From its early days and first implementation of Page Rank algorithm, Google forbade selling links. After all, if people link to your content without monetary incentive, it has to mean that it is useful or important to them in some way.
In those early days, first paid SEO services showed up. Most of them had no idea what they were doing but the Dot Com bust was just starting. A lot of money ended up wasted on some useless linking services and soon, Google coined the term “link-farm” and first Google slaps ensued.
Latest Google slap of sites using one paid SEO service shows how expensive SEO shortcuts can be.
Comments
I'm grateful for the new update, over night I went from not listed (a site that was less then a month old) to first page on a few keywords.
Very informative article - its better to implement along term SEO strategy and steer clear from the quick-fix measures that can land you in big trouble with Google - writing and publishing quality content has placed my pages and sites at the top of the google search page for certain keywords even those that I have not been intently targeting! Try to Google this this query fro example - Does Google prioritize freshness over relevancy?
thanks for the article
I think that variety is important with SEO and backlinking. If you put all of your eggs in one basket, then you will certainly run the risk of losing your position in the SERPs at some point. It doesn't even need to be a cataclysmic event like BMR getting trashed - it could just be that something that you rely upon doesn't work quite so well for some reason.
Diversity is the key I think.
You've got me thinking, very good information here, you never know whats going to wash out here in the internet stream of panning. Very useful and practical food for thought. Good things come to those who wait seems to be the theme.
So far, reports vary. It's great to hear that you've had no bad side-effects from Google's de-indexing of BMR network.
I think that you are right about possibility of killing-off the competition and that Google should consider that possibility.
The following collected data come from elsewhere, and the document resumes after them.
/-- Setting a field is a write of its register. -/
theorem wf_eq (s : State) (p : Pg) (off lo n v : Nat) : wf s p off lo n v = wr s p off (setFld (rd s p off) lo n v) := rfl
/-- Setting a bit is a write of its register. -/
theorem wb_eq (s : State) (p : Pg) (off i : Nat) (b : Bool) : wb s p off i b = wr s p off (setBit (rd s p off) i b) := rfl
/-- Counting is a write of the counter. -/
theorem count_eq (s : State) (p : Pg) (off : Nat) : count s p off = wr s p off (inc24 (rd s p off)) := rfl

/-! Engine tables read back. -/

@[simp] theorem die_setDie (s : State) (d : Nat) (x : DieSt) : die (setDie s d x) d = x := by simp [die, setDie]
theorem die_setDie_other (s : State) (d : Nat) (d' : Nat) (x : DieSt) (h : d ≠ d') :
    die (setDie s d x) d' = die s d' := by simp [die, setDie, Tbl.get_put_other _ _ _ _ _ h]
@[simp] theorem chute_setChute (s : State) (d c : Nat) (x : ChuteSt) : chute (setChute s d c x) d c = x := by simp [chute, setChute]
theorem chute_setChute_other (s : State) (d c : Nat) (d' c' : Nat) (x : ChuteSt) (h : (d, c) ≠ (d', c')) :
    chute (setChute s d c x) d' c' = chute s d' c' := by simp [chute, setChute, Tbl.get_put_other _ _ _ _ _ h]
@[simp] theorem ctx_setCtx (s : State) (d k : Nat) (x : CtxSt) : ctx (setCtx s d k x) d k = x := by simp [ctx, setCtx]
theorem ctx_setCtx_other (s : State) (d k : Nat) (d' k' : Nat) (x : CtxSt) (h : (d, k) ≠ (d', k')) :
    ctx (setCtx s d k x) d' k' = ctx s d' k' := by simp [ctx, setCtx, Tbl.get_put_other _ _ _ _ _ h]
@[simp] theorem port_setPort (s : State) (d p : Nat) (x : PortSt) : port (setPort s d p x) d p = x := by simp [port, setPort]
theorem port_setPort_other (s : State) (d p : Nat) (d' p' : Nat) (x : PortSt) (h : (d, p) ≠ (d', p')) :
    port (setPort s d p x) d' p' = port s d' p' := by simp [port, setPort, Tbl.get_put_other _ _ _ _ _ h]
@[simp] theorem enc_setEnc (s : State) (d c : Nat) (x : EncSt) : enc (setEnc s d c x) d c = x := by simp [enc, setEnc]
theorem enc_setEnc_other (s : State) (d c : Nat) (d' c' : Nat) (x : EncSt) (h : (d, c) ≠ (d', c')) :
    enc (setEnc s d c x) d' c' = enc s d' c' := by simp [enc, setEnc, Tbl.get_put_other _ _ _ _ _ h]
@[simp] theorem pdIn_setPdIn (s : State) (d n : Nat) (x : PdSt) : pdIn (setPdIn s d n x) d n = x := by simp [pdIn, setPdIn]
theorem pdIn_setPdIn_other (s : State) (d n : Nat) (d' n' : Nat) (x : PdSt) (h : (d, n) ≠ (d', n')) :
    pdIn (setPdIn s d n x) d' n' = pdIn s d' n' := by simp [pdIn, setPdIn, Tbl.get_put_other _ _ _ _ _ h]
@[simp] theorem echo_setEcho (s : State) (d : Nat) (x : EchoSt) : echo (setEcho s d x) d = x := by simp [echo, setEcho]
theorem echo_setEcho_other (s : State) (d : Nat) (d' : Nat) (x : EchoSt) (h : d ≠ d') :
    echo (setEcho s d x) d' = echo s d' := by simp [echo, setEcho, Tbl.get_put_other _ _ _ _ _ h]
@[simp] theorem memSt_setMemSt (s : State) (d : Nat) (x : MemSt) : memSt (setMemSt s d x) d = x := by simp [memSt, setMemSt]
theorem memSt_setMemSt_other (s : State) (d : Nat) (d' : Nat) (x : MemSt) (h : d ≠ d') :
    memSt (setMemSt s d x) d' = memSt s d' := by simp [memSt, setMemSt, Tbl.get_put_other _ _ _ _ _ h]
@[simp] theorem axis_setAxis (s : State) (d a : Nat) (x : AxisSt) : axis (setAxis s d a x) d a = x := by simp [axis, setAxis]
theorem axis_setAxis_other (s : State) (d a : Nat) (d' a' : Nat) (x : AxisSt) (h : (d, a) ≠ (d', a')) :
    axis (setAxis s d a x) d' a' = axis s d' a' := by simp [axis, setAxis, Tbl.get_put_other _ _ _ _ _ h]
@[simp] theorem hoist_setHoist (s : State) (d c : Nat) (x : HoistSt) : hoist (setHoist s d c x) d c = x := by simp [hoist, setHoist]
theorem hoist_setHoist_other (s : State) (d c : Nat) (d' c' : Nat) (x : HoistSt) (h : (d, c) ≠ (d', c')) :
    hoist (setHoist s d c x) d' c' = hoist s d' c' := by simp [hoist, setHoist, Tbl.get_put_other _ _ _ _ _ h]
@[simp] theorem cqRecs_setCqRecs (s : State) (d : Nat) (x : List CqRec) : cqRecs (setCqRecs s d x) d = x := by simp [cqRecs, setCqRecs]
theorem cqRecs_setCqRecs_other (s : State) (d : Nat) (d' : Nat) (x : List CqRec) (h : d ≠ d') :
    cqRecs (setCqRecs s d x) d' = cqRecs s d' := by simp [cqRecs, setCqRecs, Tbl.get_put_other _ _ _ _ _ h]
@[simp] theorem assay_setAssay (s : State) (d : Nat) (x : AssaySt) : assay (setAssay s d x) d = x := by simp [assay, setAssay]
theorem assay_setAssay_other (s : State) (d : Nat) (d' : Nat) (x : AssaySt) (h : d ≠ d') :
    assay (setAssay s d x) d' = assay s d' := by simp [assay, setAssay, Tbl.get_put_other _ _ _ _ _ h]
@[simp] theorem therm_setTherm (s : State) (d : Nat) (x : ThermSt) : therm (setTherm s d x) d = x := by simp [therm, setTherm]
theorem therm_setTherm_other (s : State) (d : Nat) (d' : Nat) (x : ThermSt) (h : d ≠ d') :
    therm (setTherm s d x) d' = therm s d' := by simp [therm, setTherm, Tbl.get_put_other _ _ _ _ _ h]
@[simp] theorem lamp_setLamp (s : State) (d : Nat) (x : LampSt) : lamp (setLamp s d x) d = x := by simp [lamp, setLamp]
theorem lamp_setLamp_other (s : State) (d : Nat) (d' : Nat) (x : LampSt) (h : d ≠ d') :
    lamp (setLamp s d x) d' = lamp s d' := by simp [lamp, setLamp, Tbl.get_put_other _ _ _ _ _ h]
@[simp] theorem mbox_setMbox (s : State) (d n : Nat) (x : MboxCh) : mbox (setMbox s d n x) d n = x := by simp [mbox, setMbox]
theorem mbox_setMbox_other (s : State) (d n : Nat) (d' n' : Nat) (x : MboxCh) (h : (d, n) ≠ (d', n')) :
    mbox (setMbox s d n x) d' n' = mbox s d' n' := by simp [mbox, setMbox, Tbl.get_put_other _ _ _ _ _ h]
@[simp] theorem fw_setFw (s : State) (d : Nat) (x : FwSt) : fw (setFw s d x) d = x := by simp [fw, setFw]
theorem fw_setFw_other (s : State) (d : Nat) (d' : Nat) (x : FwSt) (h : d ≠ d') :
    fw (setFw s d x) d' = fw s d' := by simp [fw, setFw, Tbl.get_put_other _ _ _ _ _ h]
@[simp] theorem burim_setBurim (s : State) (d i : Nat) (x : BurimSt) : burim (setBurim s d i x) d i = x := by simp [burim, setBurim]
theorem burim_setBurim_other (s : State) (d i : Nat) (d' i' : Nat) (x : BurimSt) (h : (d, i) ≠ (d', i')) :
    burim (setBurim s d i x) d' i' = burim s d' i' := by simp [burim, setBurim, Tbl.get_put_other _ _ _ _ _ h]

/-! Registers are apart from the engine tables. -/

section
variable (s : State)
Still, I read about people who lost their AdSense account simply because somebody submitted their sites to traffic exchanges. It is a crazy world out there...
I've seen no drop at all with the sites I used BMR aggressively with. In fact some seem to have popped up a couple of places. I'm surprised because just the de-indexing of the links should have caused some drop.
I very much doubt there will be any penalty though -apart from the loss of links - otherwise it would be trivially easy to kill off your competitors - just by sending links to them.
True, the rules change constantly and there are no shortcuts that can't turn around and bite you when you least expect it.
You really must resist temptation and stay away from all that kind of stuff. You never know when they will change the rules in the middle of the game to serve their best interests and all your work goes down the drain. This is a good article, thanks.